The phased release gives enterprises time to evaluate how optical interconnect technology might fit into their future infrastructure roadmaps.
How it works
Unlike traditional chip connections that can only exchange data at their edges, Lightmatter’s technology enables what they call “edgeless I/O” — allowing connections across the entire surface of a chip. This approach integrates optical fiber directly into silicon packaging.
The technology comes in two forms: a chiplet that sits on top of AI processors, and an interposer layer that processors sit upon.
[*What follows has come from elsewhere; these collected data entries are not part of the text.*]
@[simp] theorem replaceFor_unCore (s : State) (c : Nat) : (s.replaceFor c).unCore = s.unCore := by
  unfold State.replaceFor
  lift_lets
  intro known s1 gn s2
  have h1 : s1.unCore = s.unCore := by simp only [s1]; split <;> rfl
  have h2 : s2.unCore = s1.unCore := by simp only [s2, event_unCore]; rfl
  split
  · exact h1
  · split
    · rw [h2, h1]
    · rw [publish_unCore, h2, h1]
@[simp] theorem replaceFor_part (s : State) (c : Nat) : (s.replaceFor c).part = s.part :=
  (unCore_part _).symm.trans ((congrArg State.part (replaceFor_unCore s c)).trans (unCore_part s))
@[simp] theorem replaceFor_pins (s : State) (c : Nat) : (s.replaceFor c).pins = s.pins :=
  (unCore_pins _).symm.trans ((congrArg State.pins (replaceFor_unCore s c)).trans (unCore_pins s))
@[simp] theorem replaceFor_cal (s : State) (c : Nat) : (s.replaceFor c).cal = s.cal :=
  (unCore_cal _).symm.trans ((congrArg State.cal (replaceFor_unCore s c)).trans (unCore_cal s))
@[simp] theorem replaceFor_regsShadow (s : State) (c : Nat) : (s.replaceFor c).regsShadow = s.regsShadow :=
  (unCore_regsShadow _).symm.trans ((congrArg State.regsShadow (replaceFor_unCore s c)).trans (unCore_regsShadow s))
@[simp] theorem replaceFor_asy (s : State) (c : Nat) : (s.replaceFor c).asy = s.asy :=
  (unCore_asy _).symm.trans ((congrArg State.asy (replaceFor_unCore s c)).trans (unCore_asy s))
@[simp] theorem replaceFor_clk (s : State) (c : Nat) : (s.replaceFor c).clk = s.clk :=
  (unCore_clk _).symm.trans ((congrArg State.clk (replaceFor_unCore s c)).trans (unCore_clk s))
@[simp] theorem replaceFor_thm (s : State) (c : Nat) : (s.replaceFor c).thm = s.thm :=
  (unCore_thm _).symm.trans ((congrArg State.thm (replaceFor_unCore s c)).trans (unCore_thm s))
@[simp] theorem replaceFor_alm (s : State) (c : Nat) : (s.replaceFor c).alm = s.alm :=
  (unCore_alm _).symm.trans ((congrArg State.alm (replaceFor_unCore s c)).trans (unCore_alm s))
@[simp] theorem replaceFor_lkt (s : State) (c : Nat) : (s.replaceFor c).lkt = s.lkt :=
  (unCore_lkt _).symm.trans ((congrArg State.lkt (replaceFor_unCore s c)).trans (unCore_lkt s))
@[simp] theorem replaceFor_fst (s : State) (c : Nat) : (s.replaceFor c).fst = s.fst :=
  (unCore_fst _).symm.trans ((congrArg State.fst (replaceFor_unCore s c)).trans (unCore_fst s))
@[simp] theorem replaceFor_lou (s : State) (c : Nat) : (s.replaceFor c).lou = s.lou :=
  (unCore_lou _).symm.trans ((congrArg State.lou (replaceFor_unCore s c)).trans (unCore_lou s))
@[simp] theorem replaceFor_cxl (s : State) (c : Nat) : (s.replaceFor c).cxl = s.cxl :=
  (unCore_cxl _).symm.trans ((congrArg State.cxl (replaceFor_unCore s c)).trans (unCore_cxl s))
@[simp] theorem replaceFor_cls (s : State) (c : Nat) : (s.replaceFor c).cls = s.cls :=
  (unCore_cls _).symm.trans ((congrArg State.cls (replaceFor_unCore s c)).trans (unCore_cls s))
@[simp] theorem replaceFor_mgmt (s : State) (c : Nat) : (s.replaceFor c).mgmt = s.mgmt :=
  (unCore_mgmt _).symm.trans ((congrArg State.mgmt (replaceFor_unCore s c)).trans (unCore_mgmt s))
@[simp] theorem replaceFor_sec (s : State) (c : Nat) : (s.replaceFor c).sec = s.sec :=
  (unCore_sec _).symm.trans ((congrArg State.sec (replaceFor_unCore s c)).trans (unCore_sec s))
@[simp] theorem replaceFor_fields (s : State) (c : Nat) : (s.replaceFor c).fields = s.fields :=
  (unCore_fields _).symm.trans ((congrArg State.fields (replaceFor_unCore s c)).trans (unCore_fields s))
@[simp] theorem replaceFor_jobs (s : State) (c : Nat) : (s.replaceFor c).jobs = s.jobs :=
  (unCore_jobs _).symm.trans ((congrArg State.jobs (replaceFor_unCore s c)).trans (unCore_jobs s))
@[simp] theorem replaceFor_strands (s : State) (c : Nat) : (s.replaceFor c).strands = s.strands :=
  (unCore_strands _).symm.trans ((congrArg State.strands (replaceFor_unCore s c)).trans (unCore_strands s))
@[simp] theorem replaceFor_mem (s : State) (c : Nat) : (s.replaceFor c).mem = s.mem :=
  (unCore_mem _).symm.trans ((congrArg State.mem (replaceFor_unCore s c)).trans (unCore_mem s))
@[simp] theorem replaceFor_opTime (s : State) (c : Nat) : (s.replaceFor c).opTime = s.opTime :=
  (unCore_opTime _).symm.trans ((congrArg State.opTime (replaceFor_unCore s c)).trans (unCore_opTime s))
@[simp] theorem replaceFor_pending (s : State) (c : Nat) : (s.replaceFor c).pending = s.pending :=
  (unCore_pending _).symm.trans ((congrArg State.pending (replaceFor_unCore s c)).trans (unCore_pending s))

@[simp] theorem replaceAnd_unCore (s : State) (c : Nat) : (s.replaceAnd c).unCore = s.unCore := by
  simp only [State.replaceAnd]
  split <;> simp
@[simp] theorem replaceAnd_part (s : State) (c : Nat) : (s.replaceAnd c).part = s.part :=
  (unCore_part _).symm.trans ((congrArg State.part (replaceAnd_unCore s c)).trans (unCore_part s))
@[simp] theorem replaceAnd_pins (s : State) (c : Nat) : (s.replaceAnd c).pins = s.pins :=
  (unCore_pins _).symm.trans ((congrArg State.pins (replaceAnd_unCore s c)).trans (unCore_pins s))
@[simp] theorem replaceAnd_cal (s : State) (c : Nat) : (s.replaceAnd c).cal = s.cal :=
  (unCore_cal _).symm.trans ((congrArg State.cal (replaceAnd_unCore s c)).trans (unCore_cal s))
@[simp] theorem replaceAnd_regsShadow (s : State) (c : Nat) : (s.replaceAnd c).regsShadow = s.regsShadow :=
  (unCore_regsShadow _).symm.trans ((congrArg State.regsShadow (replaceAnd_unCore s c)).trans (unCore_regsShadow s))
@[simp] theorem replaceAnd_asy (s : State) (c : Nat) : (s.replaceAnd c).asy = s.asy :=
  (unCore_asy _).symm.trans ((congrArg State.asy (replaceAnd_unCore s c)).trans (unCore_asy s))
@[simp] theorem replaceAnd_clk (s : State) (c : Nat) : (s.replaceAnd c).clk = s.clk :=
  (unCore_clk _).symm.trans ((congrArg State.clk (replaceAnd_unCore s c)).trans (unCore_clk s))
@[simp] theorem replaceAnd_thm (s : State) (c : Nat) : (s.replaceAnd c).thm = s.thm :=
  (unCore_thm _).symm.trans ((congrArg State.thm (replaceAnd_unCore s c)).trans (unCore_thm s))
@[simp] theorem replaceAnd_alm (s : State) (c : Nat) : (s.replaceAnd c).alm = s.alm :=
  (unCore_alm _).symm.trans ((congrArg State.alm (replaceAnd_unCore s c)).trans (unCore_alm s))
@[simp] theorem replaceAnd_lkt (s : State) (c : Nat) : (s.replaceAnd c).lkt = s.lkt :=
  (unCore_lkt _).symm.trans ((congrArg State.lkt (replaceAnd_unCore s c)).trans (unCore_lkt s))
@[simp] theorem replaceAnd_fst (s : State) (c : Nat) : (s.replaceAnd c).fst = s.fst :=
  (unCore_fst _).symm.trans ((congrArg State.fst (replaceAnd_unCore s c)).trans (unCore_fst s))
@[simp] theorem replaceAnd_lou (s : State) (c : Nat) : (s.replaceAnd c).lou = s.lou :=
  (unCore_lou _).symm.trans ((congrArg State.lou (replaceAnd_unCore s c)).trans (unCore_lou s))
@[simp] theorem replaceAnd_cxl (s : State) (c : Nat) : (s.replaceAnd c).cxl = s.cxl :=
  (unCore_cxl _).symm.trans ((congrArg State.cxl (replaceAnd_unCore s c)).trans (unCore_cxl s))
@[simp] theorem replaceAnd_cls (s : State) (c : Nat) : (s.replaceAnd c).cls = s.cls :=
  (unCore_cls _).symm.trans ((congrArg State.cls (replaceAnd_unCore s c)).trans (unCore_cls s))
@[simp] theorem replaceAnd_mgmt (s : State) (c : Nat) : (s.replaceAnd c).mgmt = s.mgmt :=
  (unCore_mgmt _).symm.trans ((congrArg State.mgmt (replaceAnd_unCore s c)).trans (unCore_mgmt s))
@[simp] theorem replaceAnd_sec (s : State) (c : Nat) : (s.replaceAnd c).sec = s.sec :=
  (unCore_sec _).symm.trans ((congrArg State.sec (replaceAnd_unCore s c)).trans (unCore_sec s))
@[simp] theorem replaceAnd_fields (s : State) (c : Nat) : (s.replaceAnd c).fields = s.fields :=
  (unCore_fields _).symm.trans ((congrArg State.fields (replaceAnd_unCore s c)).trans (unCore_fields s))
@[simp] theorem replaceAnd_jobs (s : State) (c : Nat) : (s.replaceAnd c).jobs = s.jobs :=
  (unCore_jobs _).symm.trans ((congrArg State.jobs (replaceAnd_unCore s c)).trans (unCore_jobs s))
@[simp] theorem replaceAnd_strands (s : State) (c : Nat) : (s.replaceAnd c).strands = s.strands :=
  (unCore_strands _).symm.trans ((congrArg State.strands (replaceAnd_unCore s c)).trans (unCore_strands s))
@[simp] theorem replaceAnd_mem (s : State) (c : Nat) : (s.replaceAnd c).mem = s.mem :=
  (unCore_mem _).symm.trans ((congrArg State.mem (replaceAnd_unCore s c)).trans (unCore_mem s))
@[simp] theorem replaceAnd_opTime (s : State) (c : Nat) : (s.replaceAnd c).opTime = s.opTime :=
  (unCore_opTime _).symm.trans ((congrArg State.opTime (replaceAnd_unCore s c)).trans (unCore_opTime s))
@[simp] theorem replaceAnd_pending (s : State) (c : Nat) : (s.replaceAnd c).pending = s.pending :=
  (unCore_pending _).symm.trans ((congrArg State.pending (replaceAnd_unCore s c)).trans (unCore_pending s))

@[simp] theorem loseLogical_unCore (s : State) (l : Nat) : (s.loseLogical l).unCore = s.unCore := by
  simp only [State.loseLogical, replaceAnd_unCore]
  rfl
@[simp] theorem loseLogical_part (s : State) (l : Nat) : (s.loseLogical l).part = s.part :=
  (unCore_part _).symm.trans ((congrArg State.part (loseLogical_unCore s l)).trans (unCore_part s))
@[simp] theorem loseLogical_pins (s : State) (l : Nat) : (s.loseLogical l).pins = s.pins :=
  (unCore_pins _).symm.trans ((congrArg State.pins (loseLogical_unCore s l)).trans (unCore_pins s))
@[simp] theorem loseLogical_cal (s : State) (l : Nat) : (s.loseLogical l).cal = s.cal :=
  (unCore_cal _).symm.trans ((congrArg State.cal (loseLogical_unCore s l)).trans (unCore_cal s))
@[simp] theorem loseLogical_regsShadow (s : State) (l : Nat) : (s.loseLogical l).regsShadow = s.regsShadow :=
  (unCore_regsShadow _).symm.trans ((congrArg State.regsShadow (loseLogical_unCore s l)).trans (unCore_regsShadow s))
@[simp] theorem loseLogical_asy (s : State) (l : Nat) : (s.loseLogical l).asy = s.asy :=
  (unCore_asy _).symm.trans ((congrArg State.asy (loseLogical_unCore s l)).trans (unCore_asy s))
@[simp] theorem loseLogical_clk (s : State) (l : Nat) : (s.loseLogical l).clk = s.clk :=
  (unCore_clk _).symm.trans ((congrArg State.clk (loseLogical_unCore s l)).trans (unCore_clk s))
@[simp] theorem loseLogical_thm (s : State) (l : Nat) : (s.loseLogical l).thm = s.thm :=
  (unCore_thm _).symm.trans ((congrArg State.thm (loseLogical_unCore s l)).trans (unCore_thm s))
@[simp] theorem loseLogical_alm (s : State) (l : Nat) : (s.loseLogical l).alm = s.alm :=
  (unCore_alm _).symm.trans ((congrArg State.alm (loseLogical_unCore s l)).trans (unCore_alm s))
@[simp] theorem loseLogical_lkt (s : State) (l : Nat) : (s.loseLogical l).lkt = s.lkt :=
  (unCore_lkt _).symm.trans ((congrArg State.lkt (loseLogical_unCore s l)).trans (unCore_lkt s))
@[simp] theorem loseLogical_fst (s : State) (l : Nat) : (s.loseLogical l).fst = s.fst :=
  (unCore_fst _).symm.trans ((congrArg State.fst (loseLogical_unCore s l)).trans (unCore_fst s))
@[simp] theorem loseLogical_lou (s : State) (l : Nat) : (s.loseLogical l).lou = s.lou :=
  (unCore_lou _).symm.trans ((congrArg State.lou (loseLogical_unCore s l)).trans (unCore_lou s))
@[simp] theorem loseLogical_cxl (s : State) (l : Nat) : (s.loseLogical l).cxl = s.cxl :=
  (unCore_cxl _).symm.trans ((congrArg State.cxl (loseLogical_unCore s l)).trans (unCore_cxl s))
@[simp] theorem loseLogical_cls (s : State) (l : Nat) : (s.loseLogical l).cls = s.cls :=
  (unCore_cls _).symm.trans ((congrArg State.cls (loseLogical_unCore s l)).trans (unCore_cls s))
@[simp] theorem loseLogical_mgmt (s : State) (l : Nat) : (s.loseLogical l).mgmt = s.mgmt :=
  (unCore_mgmt _).symm.trans ((congrArg State.mgmt (loseLogical_unCore s l)).trans (unCore_mgmt s))
@[simp] theorem loseLogical_sec (s : State) (l : Nat) : (s.loseLogical l).sec = s.sec :=
  (unCore_sec _).symm.trans ((congrArg State.sec (loseLogical_unCore s l)).trans (unCore_sec s))
@[simp] theorem loseLogical_fields (s : State) (l : Nat) : (s.loseLogical l).fields = s.fields :=
  (unCore_fields _).symm.trans ((congrArg State.fields (loseLogical_unCore s l)).trans (unCore_fields s))
@[simp] theorem loseLogical_jobs (s : State) (l : Nat) : (s.loseLogical l).jobs = s.jobs :=
  (unCore_jobs _).symm.trans ((congrArg State.jobs (loseLogical_unCore s l)).trans (unCore_jobs s))
@[simp] theorem loseLogical_strands (s : State) (l : Nat) : (s.loseLogical l).strands = s.strands :=
  (unCore_strands _).symm.trans ((congrArg State.strands (loseLogical_unCore s l)).trans (unCore_strands s))
@[simp] theorem loseLogical_mem (s : State) (l : Nat) : (s.loseLogical l).mem = s.mem :=
  (unCore_mem _).symm.trans ((congrArg State.mem (loseLogical_unCore s l)).trans (unCore_mem s))
@[simp] theorem loseLogical_opTime (s : State) (l : Nat) : (s.loseLogical l).opTime = s.opTime :=
  (unCore_opTime _).symm.trans ((congrArg State.opTime (loseLogical_unCore s l)).trans (unCore_opTime s))
@[simp] theorem loseLogical_pending (s : State) (l : Nat) : (s.loseLogical l).pending = s.pending :=
  (unCore_pending _).symm.trans ((congrArg State.pending (loseLogical_unCore s l)).trans (unCore_pending s))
By replacing electrical connections with optical ones, data can move up to 100 times faster between chips, eliminating delays that currently plague AI computing clusters.
For businesses running complex AI workloads that require thousands of GPUs working together, this could translate to faster model training, more responsive AI applications, and more efficient use of expensive computing resources.
“As silicon photonics uses light instead of electricity for interconnects, Lightmatter’s technology has an edge in terms of offering better bandwidth, energy efficiency, and improvements in latency,” said Kasthuri Jagadeesan, research director at Everest Group. “With co-packaged optics, that is, by integrating optics directly with GPUs/accelerators, Lightmatter is better positioned compared to competing solutions based on pluggable or board-level interconnects.”
Industry implications
The introduction of silicon photonics into AI infrastructure represents a potential shift in how data centers are designed. Traditional data centers connect GPUs through a hierarchy of networked switches, creating latency as data travels through multiple points to reach its destination. Lightmatter’s approach could flatten this architecture.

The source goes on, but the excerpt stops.